_Provided records_.
theorem abort_quiet (s : State) : Quiet s ((s.setLanes s.lanes.abort).setPlanes (Planes.freePart { s.planes with showing := [] } .retiring)) :=
  ⟨rfl, rfl, rfl, rfl, (Planes.Fewer.of_held fun _ => held_report ..).trans (Planes.fewer_freePart _ _)⟩

theorem sendEnded_quiet (s : State) (k : Fin 4) : Quiet s (s.sendEnded k) := by
  obtain ⟨p, he, hp⟩ := freeRetired_fewer (s.setLanes (s.lanes.endSend k fun p => (s.planes.get p).pixels))
  rw [State.sendEnded, he]
  exact ⟨rfl, rfl, rfl, rfl, hp⟩

end Sys2Proof.Machine
end

section
/-! PROOFS. Chapter 4: breaks and the lines they end. -/

namespace Sys2Proof.Machine

open Sys2Proof

variable {P : State → Prop} {s t : State}

/-! ### The lines that commits take -/

theorem scanBreaks_len {shrink : Nat} {measure : Int} {hyphen : Nat → Nat} {es : List Entry} {n : Nat} {k : Break}
    (h : scanBreaks shrink measure hyphen es n = some k) : 0 < k.len := by
  induction n with
  | zero => cases h
  | succ n ih =>
    unfold scanBreaks at h
    split at h
    · next c hc =>
      cases h
      unfold candidateAt at hc
      dsimp only at hc
      split at hc
      · cases hc
      · split_ifs at hc <;> cases hc <;> exact Nat.succ_pos n
    · exact ih h

theorem forcedLength_pos (measure : Int) (es : List Entry) (n : Nat) : 0 < forcedLength measure es n := by
  induction n with
  | zero => exact Nat.one_pos
  | succ n ih =>
    unfold forcedLength
    split
    · exact Nat.succ_pos n
    · exact ih

/-- R61 to R63: a chosen break has an entry before its place. -/
theorem chooseBreak_len (shrink : Nat) (measure : Int) (hyphen : Nat → Nat) (es : List Entry) : 0 < (chooseBreak shrink measure hyphen es).len := by
  unfold chooseBreak
  split
  · next h => exact scanBreaks_len h
  · unfold forcedBreak
    split
    · exact forcedLength_pos ..
    · exact Nat.one_pos

/-- The line takes entries from the front of the line buffer. -/
def EndingLine.StartsBuffer (l : EndingLine) (s : State) : Prop := l.entries <+: s.comp.buffer ∧ l.entries ≠ []

theorem brokenLine_starts (hm : 0 ≤ s.measure) (hf : s.pendingFits = false) : (brokenLine s.comp.buffer s.pendingBreak).StartsBuffer s := by
  refine ⟨List.take_prefix .., fun e => ?_⟩
  have hlen : 0 < s.pendingBreak.len := chooseBreak_len ..
  rcases List.take_eq_nil_iff.1 e with h | h
  · unfold lineEnd at h
    omega
  · unfold State.pendingFits at hf
    rw [h] at hf
    have : fits s.params.shrink s.measure 0 [] = true := by simp [fits, naturalWidth, spanSum, hm]
    rw [show trimSpaces [] = [] from rfl, this] at hf
    cases hf

/-- What every commit of a line from the buffer's front keeps, the break test keeps, where the measure is not negative. -/
theorem breakTest_keeps_starting (hcommit : ∀ s l, P s → EndingLine.StartsBuffer l s → P (State.commit s l).state) (hmeasure : ∀ s, P s → 0 ≤ State.measure s)
    (h : P s) : P s.breakTest.state := by
  unfold State.breakTest
  generalize s.comp.buffer.length = n
  induction n generalizing s with
  | zero => exact h
  | succ n ih =>
    unfold breakUpTo
    split
    · exact h
    · next hf => exact andThen_keeps (hcommit s _ h (brokenLine_starts (hmeasure s h) (by simpa using hf))) fun t ht => ih ht

theorem bufferFull_keeps_starting (hcommit : ∀ s l, P s → EndingLine.StartsBuffer l s → P (State.commit s l).state) (h : P s) : P s.bufferFull.state := by
  unfold State.bufferFull
  split
  · next hl =>
    refine hcommit s _ h ⟨List.prefix_rfl, fun e => ?_⟩
    rw [show s.comp.buffer = [] from e] at hl
    cases hl
  · exact h

theorem afterAppend_keeps_starting (hcommit : ∀ s l, P s → EndingLine.StartsBuffer l s → P (State.commit s l).state) (hmeasure : ∀ s, P s → 0 ≤ State.measure s)
    (cls : Nat) (hb : s.comp.buffer ≠ []) (h : P s) : P (s.afterAppend cls).state := by
  unfold State.afterAppend
  refine andThen_keeps ?_ fun t ht => bufferFull_keeps_starting hcommit ht
  split
  · exact hcommit s _ h ⟨List.prefix_rfl, hb⟩
  · exact breakTest_keeps_starting hcommit hmeasure h
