-- ==== Sys2Proof/Syntax.lean ====
section
/-! DEFINITION. The instructions: one constructor per row of the opcode table, that is, per class of bus cycle (R2, R74). -/

namespace Sys2Proof

/-- One recognised bus cycle, by class (R74). `d` is the data byte D. The four NONE classes also carry the bits
their pattern leaves free: the direction `wr` and the register address `da`. -/
inductive Instr where
  /-- DATA_W, `dddddddd000101`. -/
  | dataW (d : Byte)
  /-- FEATURES_W, `dddddddd001101`. -/
  | featuresW (d : Byte)
  /-- SECCNT_W, `dddddddd010101`. -/
  | seccntW (d : Byte)
  /-- LBA0_W, `dddddddd011101`. -/
  | lba0W (d : Byte)
  /-- LBA1_W, `dddddddd100101`. -/
  | lba1W (d : Byte)
  /-- LBA2_W, `dddddddd101101`. -/
  | lba2W (d : Byte)
  /-- DEVICE_W, `dddddddd110101`. -/
  | deviceW (d : Byte)
  /-- COMMAND_W, `dddddddd111101` with `d` other than 0xA0. -/
  | commandW (d : Byte)
  /-- COMMAND_PACKET_W, `10100000111101`. -/
  | commandPacketW
  /-- DATA_R, `dddddddd000100`. -/
  | dataR (d : Byte)
  /-- ERROR_R, `dddddddd001100`. -/
  | errorR (d : Byte)
  /-- SECCNT_R, `dddddddd010100`. -/
  | seccntR (d : Byte)
  /-- LBA0_R, `dddddddd011100`. -/
  | lba0R (d : Byte)
  /-- LBA1_R, `dddddddd100100`. -/
  | lba1R (d : Byte)
  /-- LBA2_R, `dddddddd101100`. -/
  | lba2R (d : Byte)
  /-- DEVICE_R, `dddddddd110100`. -/
  | deviceR (d : Byte)
  /-- STATUS_R, `dddddddd111100`. -/
  | statusR (d : Byte)
  /-- DEVCTL_W, `dddddddd110011`. -/
  | devctlW (d : Byte)
  /-- ALTSTATUS_R, `dddddddd110010`. -/
  | altstatusR (d : Byte)
  /-- DRVADDR_W, `dddddddd111011`. -/
  | drvaddrW (d : Byte)
  /-- DRVADDR_R, `dddddddd111010`. -/
  | drvaddrR (d : Byte)
  /-- NONE_CTL_0_3, `dddddddd0xx01x`: control block, DA 0 to 3. -/
  | noneCtl03 (wr : Bool) (da : BitVec 3) (d : Byte)
  /-- NONE_CTL_4_5, `dddddddd10x01x`: control block, DA 4 or 5. -/
  | noneCtl45 (wr : Bool) (da : BitVec 3) (d : Byte)
  /-- NONE_BOTH_SEL, `ddddddddxxx00x`: both selects active. -/
  | noneBothSel (wr : Bool) (da : BitVec 3) (d : Byte)
  /-- NONE_NO_SEL, `ddddddddxxx11x`: neither select active. -/
  | noneNoSel (wr : Bool) (da : BitVec 3) (d : Byte)
deriving DecidableEq, Repr

end Sys2Proof
end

_Try it_.
Begin with the first line of the listing and copy exactly through the line that contains "dsimp only at hc", please, keeping both ends and leaving out everything after.

_Expected answer_.
theorem abort_quiet (s : State) : Quiet s ((s.setLanes s.lanes.abort).setPlanes (Planes.freePart { s.planes with showing := [] } .retiring)) :=
  ⟨rfl, rfl, rfl, rfl, (Planes.Fewer.of_held fun _ => held_report ..).trans (Planes.fewer_freePart _ _)⟩

theorem sendEnded_quiet (s : State) (k : Fin 4) : Quiet s (s.sendEnded k) := by
  obtain ⟨p, he, hp⟩ := freeRetired_fewer (s.setLanes (s.lanes.endSend k fun p => (s.planes.get p).pixels))
  rw [State.sendEnded, he]
  exact ⟨rfl, rfl, rfl, rfl, hp⟩

end Sys2Proof.Machine
end

section
/-! PROOFS. Chapter 4: breaks and the lines they end. -/

namespace Sys2Proof.Machine

open Sys2Proof

variable {P : State → Prop} {s t : State}

/-! ### The lines that commits take -/

theorem scanBreaks_len {shrink : Nat} {measure : Int} {hyphen : Nat → Nat} {es : List Entry} {n : Nat} {k : Break}
    (h : scanBreaks shrink measure hyphen es n = some k) : 0 < k.len := by
  induction n with
  | zero => cases h
  | succ n ih =>
    unfold scanBreaks at h
    split at h
    · next c hc =>
      cases h
      unfold candidateAt at hc
      dsimp only at hc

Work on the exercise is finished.